• Data section
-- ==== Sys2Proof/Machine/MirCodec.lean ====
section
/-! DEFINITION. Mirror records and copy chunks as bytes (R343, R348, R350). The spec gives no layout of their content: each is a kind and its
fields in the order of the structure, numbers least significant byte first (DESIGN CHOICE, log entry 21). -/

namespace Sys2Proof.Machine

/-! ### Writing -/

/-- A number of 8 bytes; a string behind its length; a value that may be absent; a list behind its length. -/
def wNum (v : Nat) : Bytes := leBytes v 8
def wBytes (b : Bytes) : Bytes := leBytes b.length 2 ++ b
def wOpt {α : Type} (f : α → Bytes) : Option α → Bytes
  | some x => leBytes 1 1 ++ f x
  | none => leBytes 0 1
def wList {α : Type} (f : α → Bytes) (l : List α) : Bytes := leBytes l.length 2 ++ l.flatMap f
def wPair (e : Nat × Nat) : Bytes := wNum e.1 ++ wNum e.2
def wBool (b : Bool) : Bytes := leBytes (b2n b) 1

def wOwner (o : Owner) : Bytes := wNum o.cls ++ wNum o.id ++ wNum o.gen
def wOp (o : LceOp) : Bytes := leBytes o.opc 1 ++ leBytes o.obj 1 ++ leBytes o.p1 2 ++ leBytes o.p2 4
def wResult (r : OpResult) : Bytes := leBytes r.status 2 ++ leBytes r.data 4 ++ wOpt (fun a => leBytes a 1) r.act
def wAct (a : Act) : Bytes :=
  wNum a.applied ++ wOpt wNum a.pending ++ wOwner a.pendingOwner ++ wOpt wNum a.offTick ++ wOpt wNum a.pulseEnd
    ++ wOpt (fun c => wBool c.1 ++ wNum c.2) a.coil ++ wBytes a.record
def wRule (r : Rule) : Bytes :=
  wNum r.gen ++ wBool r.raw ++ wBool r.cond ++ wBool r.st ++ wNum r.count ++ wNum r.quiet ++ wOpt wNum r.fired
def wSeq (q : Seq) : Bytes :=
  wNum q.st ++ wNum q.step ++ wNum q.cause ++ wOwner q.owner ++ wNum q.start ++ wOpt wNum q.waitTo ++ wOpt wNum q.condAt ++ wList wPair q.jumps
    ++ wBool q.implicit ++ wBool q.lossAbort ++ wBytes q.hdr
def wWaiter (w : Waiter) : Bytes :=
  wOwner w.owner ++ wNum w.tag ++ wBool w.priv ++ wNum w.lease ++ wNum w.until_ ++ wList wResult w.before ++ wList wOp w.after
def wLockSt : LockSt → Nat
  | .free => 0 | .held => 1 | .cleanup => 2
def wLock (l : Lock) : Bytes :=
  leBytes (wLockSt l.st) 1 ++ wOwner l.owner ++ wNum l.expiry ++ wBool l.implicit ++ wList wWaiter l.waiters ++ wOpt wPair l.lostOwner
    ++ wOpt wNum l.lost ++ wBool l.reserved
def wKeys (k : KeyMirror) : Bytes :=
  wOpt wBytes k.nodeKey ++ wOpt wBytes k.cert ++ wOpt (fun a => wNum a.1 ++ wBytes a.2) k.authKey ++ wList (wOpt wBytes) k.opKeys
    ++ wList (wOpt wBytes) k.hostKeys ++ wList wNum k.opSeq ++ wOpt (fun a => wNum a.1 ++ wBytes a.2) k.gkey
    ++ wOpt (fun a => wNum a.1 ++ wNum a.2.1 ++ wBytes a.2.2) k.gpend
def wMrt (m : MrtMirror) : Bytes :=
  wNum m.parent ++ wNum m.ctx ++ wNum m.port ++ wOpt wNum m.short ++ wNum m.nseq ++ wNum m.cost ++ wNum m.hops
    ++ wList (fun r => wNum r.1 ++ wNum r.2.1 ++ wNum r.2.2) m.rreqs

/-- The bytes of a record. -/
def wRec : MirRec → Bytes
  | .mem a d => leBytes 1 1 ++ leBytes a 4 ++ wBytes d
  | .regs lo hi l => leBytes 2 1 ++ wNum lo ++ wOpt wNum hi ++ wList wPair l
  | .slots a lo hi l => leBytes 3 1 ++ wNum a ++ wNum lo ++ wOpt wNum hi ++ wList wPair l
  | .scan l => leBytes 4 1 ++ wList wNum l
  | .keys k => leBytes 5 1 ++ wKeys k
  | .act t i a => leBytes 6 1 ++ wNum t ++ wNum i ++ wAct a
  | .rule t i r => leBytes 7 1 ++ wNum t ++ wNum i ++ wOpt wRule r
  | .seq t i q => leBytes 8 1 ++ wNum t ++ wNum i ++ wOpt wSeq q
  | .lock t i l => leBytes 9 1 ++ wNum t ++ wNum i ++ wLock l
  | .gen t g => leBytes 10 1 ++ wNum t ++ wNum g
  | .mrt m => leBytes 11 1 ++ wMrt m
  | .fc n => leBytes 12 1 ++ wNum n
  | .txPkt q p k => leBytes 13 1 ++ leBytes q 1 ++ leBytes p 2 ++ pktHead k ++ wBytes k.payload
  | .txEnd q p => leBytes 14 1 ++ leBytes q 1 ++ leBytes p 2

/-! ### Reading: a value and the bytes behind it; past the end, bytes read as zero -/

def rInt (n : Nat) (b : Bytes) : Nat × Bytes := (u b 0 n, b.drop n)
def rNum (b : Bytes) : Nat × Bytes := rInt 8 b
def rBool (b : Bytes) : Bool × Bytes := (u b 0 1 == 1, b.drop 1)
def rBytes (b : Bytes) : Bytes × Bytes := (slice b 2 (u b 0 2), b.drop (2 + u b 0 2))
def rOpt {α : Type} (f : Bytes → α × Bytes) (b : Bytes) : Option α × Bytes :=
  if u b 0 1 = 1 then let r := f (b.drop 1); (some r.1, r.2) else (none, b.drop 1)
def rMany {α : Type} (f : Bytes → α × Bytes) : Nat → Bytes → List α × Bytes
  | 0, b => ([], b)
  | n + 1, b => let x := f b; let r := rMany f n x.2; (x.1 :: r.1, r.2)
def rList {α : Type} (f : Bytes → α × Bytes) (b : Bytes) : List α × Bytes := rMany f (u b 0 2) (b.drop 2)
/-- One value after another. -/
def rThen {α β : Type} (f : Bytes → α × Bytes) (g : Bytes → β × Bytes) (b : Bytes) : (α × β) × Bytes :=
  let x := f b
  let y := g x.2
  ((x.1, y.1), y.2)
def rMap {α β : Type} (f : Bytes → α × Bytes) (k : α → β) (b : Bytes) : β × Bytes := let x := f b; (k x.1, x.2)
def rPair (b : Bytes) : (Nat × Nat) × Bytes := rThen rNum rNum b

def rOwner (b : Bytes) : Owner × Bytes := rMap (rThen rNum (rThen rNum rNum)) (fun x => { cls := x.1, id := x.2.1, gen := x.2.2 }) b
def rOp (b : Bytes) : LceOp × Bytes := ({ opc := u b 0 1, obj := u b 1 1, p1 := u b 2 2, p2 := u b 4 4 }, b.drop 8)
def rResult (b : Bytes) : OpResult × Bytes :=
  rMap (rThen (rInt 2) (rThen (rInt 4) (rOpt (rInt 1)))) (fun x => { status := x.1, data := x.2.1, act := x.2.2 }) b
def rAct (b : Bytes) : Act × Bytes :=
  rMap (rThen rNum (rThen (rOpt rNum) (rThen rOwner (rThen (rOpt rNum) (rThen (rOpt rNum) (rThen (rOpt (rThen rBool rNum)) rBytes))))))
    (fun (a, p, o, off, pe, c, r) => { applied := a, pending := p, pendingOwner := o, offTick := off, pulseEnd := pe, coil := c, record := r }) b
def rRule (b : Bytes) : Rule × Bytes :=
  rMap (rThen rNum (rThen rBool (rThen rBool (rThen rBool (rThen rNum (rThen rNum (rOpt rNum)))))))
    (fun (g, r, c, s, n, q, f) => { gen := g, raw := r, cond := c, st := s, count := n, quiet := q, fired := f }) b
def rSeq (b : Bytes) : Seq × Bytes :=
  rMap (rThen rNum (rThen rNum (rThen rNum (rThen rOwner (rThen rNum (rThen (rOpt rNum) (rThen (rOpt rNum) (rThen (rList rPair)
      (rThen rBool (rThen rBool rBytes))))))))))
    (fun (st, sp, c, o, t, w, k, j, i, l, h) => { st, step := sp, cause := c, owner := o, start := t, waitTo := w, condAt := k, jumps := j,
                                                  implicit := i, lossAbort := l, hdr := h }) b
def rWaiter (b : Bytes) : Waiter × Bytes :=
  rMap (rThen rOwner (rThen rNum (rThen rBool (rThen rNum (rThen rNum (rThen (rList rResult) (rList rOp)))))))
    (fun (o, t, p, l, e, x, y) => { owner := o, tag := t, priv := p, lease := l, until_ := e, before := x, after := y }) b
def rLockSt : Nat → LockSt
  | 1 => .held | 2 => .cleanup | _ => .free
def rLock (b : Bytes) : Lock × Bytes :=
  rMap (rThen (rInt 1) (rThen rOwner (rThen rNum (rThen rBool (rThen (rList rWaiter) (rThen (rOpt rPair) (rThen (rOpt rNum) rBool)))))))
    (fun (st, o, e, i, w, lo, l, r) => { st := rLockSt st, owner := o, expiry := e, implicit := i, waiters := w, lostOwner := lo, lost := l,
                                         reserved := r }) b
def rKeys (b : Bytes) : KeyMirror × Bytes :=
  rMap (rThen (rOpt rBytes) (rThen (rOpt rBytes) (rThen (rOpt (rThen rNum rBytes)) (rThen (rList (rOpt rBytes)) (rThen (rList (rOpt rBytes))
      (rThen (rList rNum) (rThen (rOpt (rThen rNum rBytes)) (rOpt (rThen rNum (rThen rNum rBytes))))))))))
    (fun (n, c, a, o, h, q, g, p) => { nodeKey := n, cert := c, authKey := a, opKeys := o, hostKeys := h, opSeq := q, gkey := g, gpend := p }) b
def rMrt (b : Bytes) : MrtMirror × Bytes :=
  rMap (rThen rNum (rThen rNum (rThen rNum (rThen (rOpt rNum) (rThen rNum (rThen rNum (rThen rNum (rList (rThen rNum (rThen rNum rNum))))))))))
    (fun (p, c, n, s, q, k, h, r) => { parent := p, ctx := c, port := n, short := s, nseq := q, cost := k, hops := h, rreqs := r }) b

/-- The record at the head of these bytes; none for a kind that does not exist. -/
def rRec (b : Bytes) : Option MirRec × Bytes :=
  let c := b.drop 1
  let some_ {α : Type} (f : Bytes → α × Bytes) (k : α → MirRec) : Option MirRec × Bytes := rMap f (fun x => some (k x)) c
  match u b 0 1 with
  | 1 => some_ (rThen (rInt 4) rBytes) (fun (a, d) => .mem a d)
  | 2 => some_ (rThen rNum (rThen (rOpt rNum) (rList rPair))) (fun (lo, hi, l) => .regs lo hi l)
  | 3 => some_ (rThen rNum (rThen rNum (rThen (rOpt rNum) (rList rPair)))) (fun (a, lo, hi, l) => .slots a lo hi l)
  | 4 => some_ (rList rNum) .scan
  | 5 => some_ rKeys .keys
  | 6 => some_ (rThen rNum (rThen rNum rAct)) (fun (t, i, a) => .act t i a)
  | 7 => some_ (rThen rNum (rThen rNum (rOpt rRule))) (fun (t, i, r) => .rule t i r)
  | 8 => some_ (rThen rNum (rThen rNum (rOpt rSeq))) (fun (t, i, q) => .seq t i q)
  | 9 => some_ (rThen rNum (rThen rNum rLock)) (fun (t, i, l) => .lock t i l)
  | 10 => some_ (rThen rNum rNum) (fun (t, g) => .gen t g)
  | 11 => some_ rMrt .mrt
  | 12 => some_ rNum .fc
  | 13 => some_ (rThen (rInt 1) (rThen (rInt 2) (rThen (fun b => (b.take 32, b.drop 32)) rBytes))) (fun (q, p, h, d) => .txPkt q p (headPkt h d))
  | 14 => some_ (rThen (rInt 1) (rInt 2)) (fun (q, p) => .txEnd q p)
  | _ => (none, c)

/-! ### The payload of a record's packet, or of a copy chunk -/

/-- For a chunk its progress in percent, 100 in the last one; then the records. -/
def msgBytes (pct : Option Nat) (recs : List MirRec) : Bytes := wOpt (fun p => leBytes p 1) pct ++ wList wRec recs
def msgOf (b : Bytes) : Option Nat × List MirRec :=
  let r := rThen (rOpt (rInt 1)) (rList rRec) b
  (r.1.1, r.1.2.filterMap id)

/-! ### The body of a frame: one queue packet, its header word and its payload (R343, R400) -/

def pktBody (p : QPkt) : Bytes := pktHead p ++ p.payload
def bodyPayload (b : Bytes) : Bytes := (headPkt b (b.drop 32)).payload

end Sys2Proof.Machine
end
--
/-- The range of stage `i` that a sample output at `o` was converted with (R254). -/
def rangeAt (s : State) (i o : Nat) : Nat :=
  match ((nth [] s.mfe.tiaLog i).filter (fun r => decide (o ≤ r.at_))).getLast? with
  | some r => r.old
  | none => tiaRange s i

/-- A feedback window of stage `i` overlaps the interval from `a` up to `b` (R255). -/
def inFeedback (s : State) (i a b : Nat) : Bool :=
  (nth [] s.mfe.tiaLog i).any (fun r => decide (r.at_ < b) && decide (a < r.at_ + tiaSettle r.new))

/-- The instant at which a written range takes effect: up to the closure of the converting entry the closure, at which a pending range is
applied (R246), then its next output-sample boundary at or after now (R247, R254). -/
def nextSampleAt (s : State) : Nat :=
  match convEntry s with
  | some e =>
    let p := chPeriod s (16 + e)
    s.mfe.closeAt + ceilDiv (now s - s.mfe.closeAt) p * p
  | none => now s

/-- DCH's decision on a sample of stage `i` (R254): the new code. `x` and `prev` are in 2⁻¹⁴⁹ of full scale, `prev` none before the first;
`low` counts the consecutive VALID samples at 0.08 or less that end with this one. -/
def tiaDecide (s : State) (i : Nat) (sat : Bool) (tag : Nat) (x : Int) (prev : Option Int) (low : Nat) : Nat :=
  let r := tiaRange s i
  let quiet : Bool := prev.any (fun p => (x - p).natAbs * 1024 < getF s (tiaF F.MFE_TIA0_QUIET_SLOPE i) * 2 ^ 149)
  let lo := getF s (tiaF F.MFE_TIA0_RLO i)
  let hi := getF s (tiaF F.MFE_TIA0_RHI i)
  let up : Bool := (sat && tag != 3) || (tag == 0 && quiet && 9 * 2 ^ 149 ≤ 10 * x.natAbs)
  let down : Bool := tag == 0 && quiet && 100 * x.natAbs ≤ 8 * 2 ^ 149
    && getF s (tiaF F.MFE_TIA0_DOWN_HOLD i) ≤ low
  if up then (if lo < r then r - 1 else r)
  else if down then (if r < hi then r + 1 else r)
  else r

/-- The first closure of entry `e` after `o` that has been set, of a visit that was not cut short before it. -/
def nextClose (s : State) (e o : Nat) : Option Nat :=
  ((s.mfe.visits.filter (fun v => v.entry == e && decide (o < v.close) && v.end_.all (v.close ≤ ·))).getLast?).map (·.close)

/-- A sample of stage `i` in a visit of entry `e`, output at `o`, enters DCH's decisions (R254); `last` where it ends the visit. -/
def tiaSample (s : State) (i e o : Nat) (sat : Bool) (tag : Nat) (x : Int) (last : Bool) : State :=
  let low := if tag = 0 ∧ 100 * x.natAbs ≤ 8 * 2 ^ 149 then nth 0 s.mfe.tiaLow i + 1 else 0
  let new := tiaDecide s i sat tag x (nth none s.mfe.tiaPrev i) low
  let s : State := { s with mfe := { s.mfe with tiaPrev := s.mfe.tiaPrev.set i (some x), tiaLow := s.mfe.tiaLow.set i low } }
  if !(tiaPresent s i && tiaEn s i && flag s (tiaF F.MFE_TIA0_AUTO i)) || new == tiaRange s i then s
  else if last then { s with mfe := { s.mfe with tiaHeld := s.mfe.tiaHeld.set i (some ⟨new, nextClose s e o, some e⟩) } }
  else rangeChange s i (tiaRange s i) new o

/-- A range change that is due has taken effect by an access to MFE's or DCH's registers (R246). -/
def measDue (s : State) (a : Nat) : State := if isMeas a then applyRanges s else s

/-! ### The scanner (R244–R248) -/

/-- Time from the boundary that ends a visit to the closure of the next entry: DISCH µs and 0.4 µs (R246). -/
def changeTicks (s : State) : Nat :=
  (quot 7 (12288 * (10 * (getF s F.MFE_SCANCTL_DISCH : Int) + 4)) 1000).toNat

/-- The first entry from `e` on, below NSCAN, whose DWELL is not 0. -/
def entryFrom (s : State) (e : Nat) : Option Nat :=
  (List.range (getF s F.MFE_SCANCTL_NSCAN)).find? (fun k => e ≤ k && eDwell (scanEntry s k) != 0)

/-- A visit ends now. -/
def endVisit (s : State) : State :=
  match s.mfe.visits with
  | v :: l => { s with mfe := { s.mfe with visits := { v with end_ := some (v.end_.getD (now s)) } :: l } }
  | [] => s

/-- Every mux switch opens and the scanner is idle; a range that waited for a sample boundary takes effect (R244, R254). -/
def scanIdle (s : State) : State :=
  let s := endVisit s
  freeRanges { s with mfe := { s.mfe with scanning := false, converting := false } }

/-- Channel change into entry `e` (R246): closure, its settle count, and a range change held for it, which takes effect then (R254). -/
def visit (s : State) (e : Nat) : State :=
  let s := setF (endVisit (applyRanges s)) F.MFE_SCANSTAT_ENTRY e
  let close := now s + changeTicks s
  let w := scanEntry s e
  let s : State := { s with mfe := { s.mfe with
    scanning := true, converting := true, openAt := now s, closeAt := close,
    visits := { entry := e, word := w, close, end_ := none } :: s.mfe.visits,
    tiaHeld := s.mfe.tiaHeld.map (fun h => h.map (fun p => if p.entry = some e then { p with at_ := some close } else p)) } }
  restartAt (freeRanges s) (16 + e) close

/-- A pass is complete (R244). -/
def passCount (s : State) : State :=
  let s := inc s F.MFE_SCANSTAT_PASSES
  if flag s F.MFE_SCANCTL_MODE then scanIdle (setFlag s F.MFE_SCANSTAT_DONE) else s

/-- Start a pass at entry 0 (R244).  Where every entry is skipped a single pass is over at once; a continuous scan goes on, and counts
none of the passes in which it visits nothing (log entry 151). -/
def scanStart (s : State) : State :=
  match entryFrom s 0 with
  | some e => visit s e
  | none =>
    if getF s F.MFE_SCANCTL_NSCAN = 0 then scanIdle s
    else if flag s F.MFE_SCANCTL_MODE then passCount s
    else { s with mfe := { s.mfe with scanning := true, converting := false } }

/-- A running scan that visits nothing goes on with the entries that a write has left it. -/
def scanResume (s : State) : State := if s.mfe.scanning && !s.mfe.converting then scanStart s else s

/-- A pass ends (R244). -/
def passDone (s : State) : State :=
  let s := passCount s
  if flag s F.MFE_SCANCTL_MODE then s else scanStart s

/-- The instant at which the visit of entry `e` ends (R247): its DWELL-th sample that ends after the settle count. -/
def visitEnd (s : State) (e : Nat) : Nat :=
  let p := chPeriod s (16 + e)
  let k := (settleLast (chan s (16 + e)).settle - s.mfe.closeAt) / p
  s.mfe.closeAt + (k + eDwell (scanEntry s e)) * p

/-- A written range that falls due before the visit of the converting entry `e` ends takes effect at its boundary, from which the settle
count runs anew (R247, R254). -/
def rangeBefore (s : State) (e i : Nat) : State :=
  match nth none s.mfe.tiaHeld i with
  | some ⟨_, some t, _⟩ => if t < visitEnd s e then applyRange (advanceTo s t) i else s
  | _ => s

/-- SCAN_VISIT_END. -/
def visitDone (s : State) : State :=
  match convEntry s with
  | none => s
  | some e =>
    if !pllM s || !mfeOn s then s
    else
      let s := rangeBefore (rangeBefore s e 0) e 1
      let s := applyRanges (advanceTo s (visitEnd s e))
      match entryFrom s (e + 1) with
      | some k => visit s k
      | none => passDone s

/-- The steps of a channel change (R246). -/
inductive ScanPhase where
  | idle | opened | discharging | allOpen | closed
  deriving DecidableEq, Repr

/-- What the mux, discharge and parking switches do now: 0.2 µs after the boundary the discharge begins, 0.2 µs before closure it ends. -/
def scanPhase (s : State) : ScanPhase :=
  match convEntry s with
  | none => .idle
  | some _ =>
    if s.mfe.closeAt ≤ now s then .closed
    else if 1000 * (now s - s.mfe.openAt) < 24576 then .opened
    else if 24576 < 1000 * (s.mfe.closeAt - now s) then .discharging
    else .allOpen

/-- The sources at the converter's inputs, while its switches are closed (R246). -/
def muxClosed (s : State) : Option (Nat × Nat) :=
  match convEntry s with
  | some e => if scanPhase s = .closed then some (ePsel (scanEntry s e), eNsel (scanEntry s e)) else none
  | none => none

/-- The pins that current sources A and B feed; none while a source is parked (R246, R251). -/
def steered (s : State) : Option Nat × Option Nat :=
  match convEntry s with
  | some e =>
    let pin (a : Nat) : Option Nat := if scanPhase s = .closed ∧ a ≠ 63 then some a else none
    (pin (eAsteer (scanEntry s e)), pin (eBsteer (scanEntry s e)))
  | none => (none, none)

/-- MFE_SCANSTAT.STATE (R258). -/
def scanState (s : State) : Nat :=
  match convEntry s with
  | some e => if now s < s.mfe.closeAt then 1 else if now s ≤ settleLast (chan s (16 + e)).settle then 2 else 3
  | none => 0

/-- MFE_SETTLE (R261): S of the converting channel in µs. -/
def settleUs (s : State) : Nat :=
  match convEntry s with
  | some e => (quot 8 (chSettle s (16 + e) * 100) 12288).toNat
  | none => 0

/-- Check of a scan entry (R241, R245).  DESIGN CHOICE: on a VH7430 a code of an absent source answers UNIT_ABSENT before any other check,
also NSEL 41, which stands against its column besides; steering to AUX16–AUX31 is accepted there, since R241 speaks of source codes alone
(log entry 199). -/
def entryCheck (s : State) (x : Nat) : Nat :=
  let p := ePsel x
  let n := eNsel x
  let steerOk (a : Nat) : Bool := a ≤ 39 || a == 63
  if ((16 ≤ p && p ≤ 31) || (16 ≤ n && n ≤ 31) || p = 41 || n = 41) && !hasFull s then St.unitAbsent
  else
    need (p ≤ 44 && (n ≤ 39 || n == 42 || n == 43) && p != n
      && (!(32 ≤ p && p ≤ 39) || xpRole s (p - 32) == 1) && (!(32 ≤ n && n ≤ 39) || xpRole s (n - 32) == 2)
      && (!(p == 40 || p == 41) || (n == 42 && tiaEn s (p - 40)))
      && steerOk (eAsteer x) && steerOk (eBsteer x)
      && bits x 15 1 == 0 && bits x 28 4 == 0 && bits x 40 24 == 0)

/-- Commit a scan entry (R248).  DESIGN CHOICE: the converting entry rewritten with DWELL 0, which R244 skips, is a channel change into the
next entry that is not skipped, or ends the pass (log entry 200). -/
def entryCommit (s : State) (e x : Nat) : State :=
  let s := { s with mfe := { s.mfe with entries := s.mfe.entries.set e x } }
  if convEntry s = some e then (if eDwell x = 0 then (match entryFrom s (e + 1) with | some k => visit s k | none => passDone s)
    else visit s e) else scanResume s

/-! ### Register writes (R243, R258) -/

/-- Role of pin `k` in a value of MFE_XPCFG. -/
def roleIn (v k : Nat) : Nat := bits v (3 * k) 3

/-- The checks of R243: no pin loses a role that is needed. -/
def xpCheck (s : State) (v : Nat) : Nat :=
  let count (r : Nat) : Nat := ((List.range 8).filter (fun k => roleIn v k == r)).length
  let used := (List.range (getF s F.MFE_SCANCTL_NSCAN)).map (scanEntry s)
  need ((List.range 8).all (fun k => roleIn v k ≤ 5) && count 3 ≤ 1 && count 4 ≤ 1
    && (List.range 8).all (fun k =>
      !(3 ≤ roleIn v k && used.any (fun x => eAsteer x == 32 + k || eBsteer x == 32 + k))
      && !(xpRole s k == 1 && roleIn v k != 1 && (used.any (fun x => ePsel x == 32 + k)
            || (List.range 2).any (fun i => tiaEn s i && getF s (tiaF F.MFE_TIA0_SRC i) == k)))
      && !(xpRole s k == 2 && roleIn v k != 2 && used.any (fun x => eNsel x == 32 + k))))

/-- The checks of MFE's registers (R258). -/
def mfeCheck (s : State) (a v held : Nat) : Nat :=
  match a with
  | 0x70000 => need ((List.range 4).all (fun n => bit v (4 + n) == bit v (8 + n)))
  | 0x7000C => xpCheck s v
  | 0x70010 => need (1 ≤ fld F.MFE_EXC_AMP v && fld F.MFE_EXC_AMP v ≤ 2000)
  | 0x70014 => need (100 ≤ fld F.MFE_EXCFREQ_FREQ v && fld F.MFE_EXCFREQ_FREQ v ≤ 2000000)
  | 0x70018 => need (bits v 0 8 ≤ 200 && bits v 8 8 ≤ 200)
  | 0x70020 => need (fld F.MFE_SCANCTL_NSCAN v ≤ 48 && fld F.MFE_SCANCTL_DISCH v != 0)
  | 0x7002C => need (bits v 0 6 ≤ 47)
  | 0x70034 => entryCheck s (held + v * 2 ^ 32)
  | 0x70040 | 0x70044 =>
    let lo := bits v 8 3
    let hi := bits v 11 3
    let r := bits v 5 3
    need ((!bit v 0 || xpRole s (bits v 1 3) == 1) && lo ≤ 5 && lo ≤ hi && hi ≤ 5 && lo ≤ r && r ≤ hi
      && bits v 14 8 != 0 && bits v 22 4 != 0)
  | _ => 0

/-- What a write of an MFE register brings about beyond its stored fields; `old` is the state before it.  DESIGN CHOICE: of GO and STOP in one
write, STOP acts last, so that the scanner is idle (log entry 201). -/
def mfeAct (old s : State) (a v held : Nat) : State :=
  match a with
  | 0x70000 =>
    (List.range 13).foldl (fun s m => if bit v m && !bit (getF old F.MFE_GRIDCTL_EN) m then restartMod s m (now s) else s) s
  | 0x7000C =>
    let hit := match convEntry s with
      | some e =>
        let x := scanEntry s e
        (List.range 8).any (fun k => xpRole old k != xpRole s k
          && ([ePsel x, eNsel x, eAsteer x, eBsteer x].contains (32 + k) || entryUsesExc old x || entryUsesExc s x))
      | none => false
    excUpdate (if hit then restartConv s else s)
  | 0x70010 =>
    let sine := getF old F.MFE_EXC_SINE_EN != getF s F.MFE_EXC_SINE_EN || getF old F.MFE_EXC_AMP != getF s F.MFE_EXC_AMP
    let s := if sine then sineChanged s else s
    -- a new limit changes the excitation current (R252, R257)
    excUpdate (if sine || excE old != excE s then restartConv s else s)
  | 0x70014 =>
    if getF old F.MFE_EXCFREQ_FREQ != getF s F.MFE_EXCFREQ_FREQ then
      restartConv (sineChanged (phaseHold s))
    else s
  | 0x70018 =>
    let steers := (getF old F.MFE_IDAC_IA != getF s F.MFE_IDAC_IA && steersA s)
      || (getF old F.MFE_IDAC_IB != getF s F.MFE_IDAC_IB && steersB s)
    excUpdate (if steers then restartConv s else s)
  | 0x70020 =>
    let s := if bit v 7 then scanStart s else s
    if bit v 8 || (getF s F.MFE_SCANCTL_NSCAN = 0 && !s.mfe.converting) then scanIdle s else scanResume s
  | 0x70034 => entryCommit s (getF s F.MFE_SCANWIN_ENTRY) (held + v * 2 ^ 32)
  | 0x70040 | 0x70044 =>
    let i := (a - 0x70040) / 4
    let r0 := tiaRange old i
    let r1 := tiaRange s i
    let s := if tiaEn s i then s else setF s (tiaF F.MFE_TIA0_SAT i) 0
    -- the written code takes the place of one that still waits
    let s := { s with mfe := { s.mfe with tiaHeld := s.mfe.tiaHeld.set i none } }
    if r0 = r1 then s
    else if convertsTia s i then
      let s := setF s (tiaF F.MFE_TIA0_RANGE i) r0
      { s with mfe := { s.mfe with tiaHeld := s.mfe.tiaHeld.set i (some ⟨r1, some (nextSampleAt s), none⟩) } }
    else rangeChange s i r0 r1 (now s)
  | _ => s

• What is required
Restate word for word the entries above from the line with "def wAct (a" through the line with "def wWaiter (w", inclusive, leaving out everything else.

• Exercise result
def wAct (a : Act) : Bytes :=
  wNum a.applied ++ wOpt wNum a.pending ++ wOwner a.pendingOwner ++ wOpt wNum a.offTick ++ wOpt wNum a.pulseEnd
    ++ wOpt (fun c => wBool c.1 ++ wNum c.2) a.coil ++ wBytes a.record
def wRule (r : Rule) : Bytes :=
  wNum r.gen ++ wBool r.raw ++ wBool r.cond ++ wBool r.st ++ wNum r.count ++ wNum r.quiet ++ wOpt wNum r.fired
def wSeq (q : Seq) : Bytes :=
  wNum q.st ++ wNum q.step ++ wNum q.cause ++ wOwner q.owner ++ wNum q.start ++ wOpt wNum q.waitTo ++ wOpt wNum q.condAt ++ wList wPair q.jumps
    ++ wBool q.implicit ++ wBool q.lossAbort ++ wBytes q.hdr
def wWaiter (w : Waiter) : Bytes :=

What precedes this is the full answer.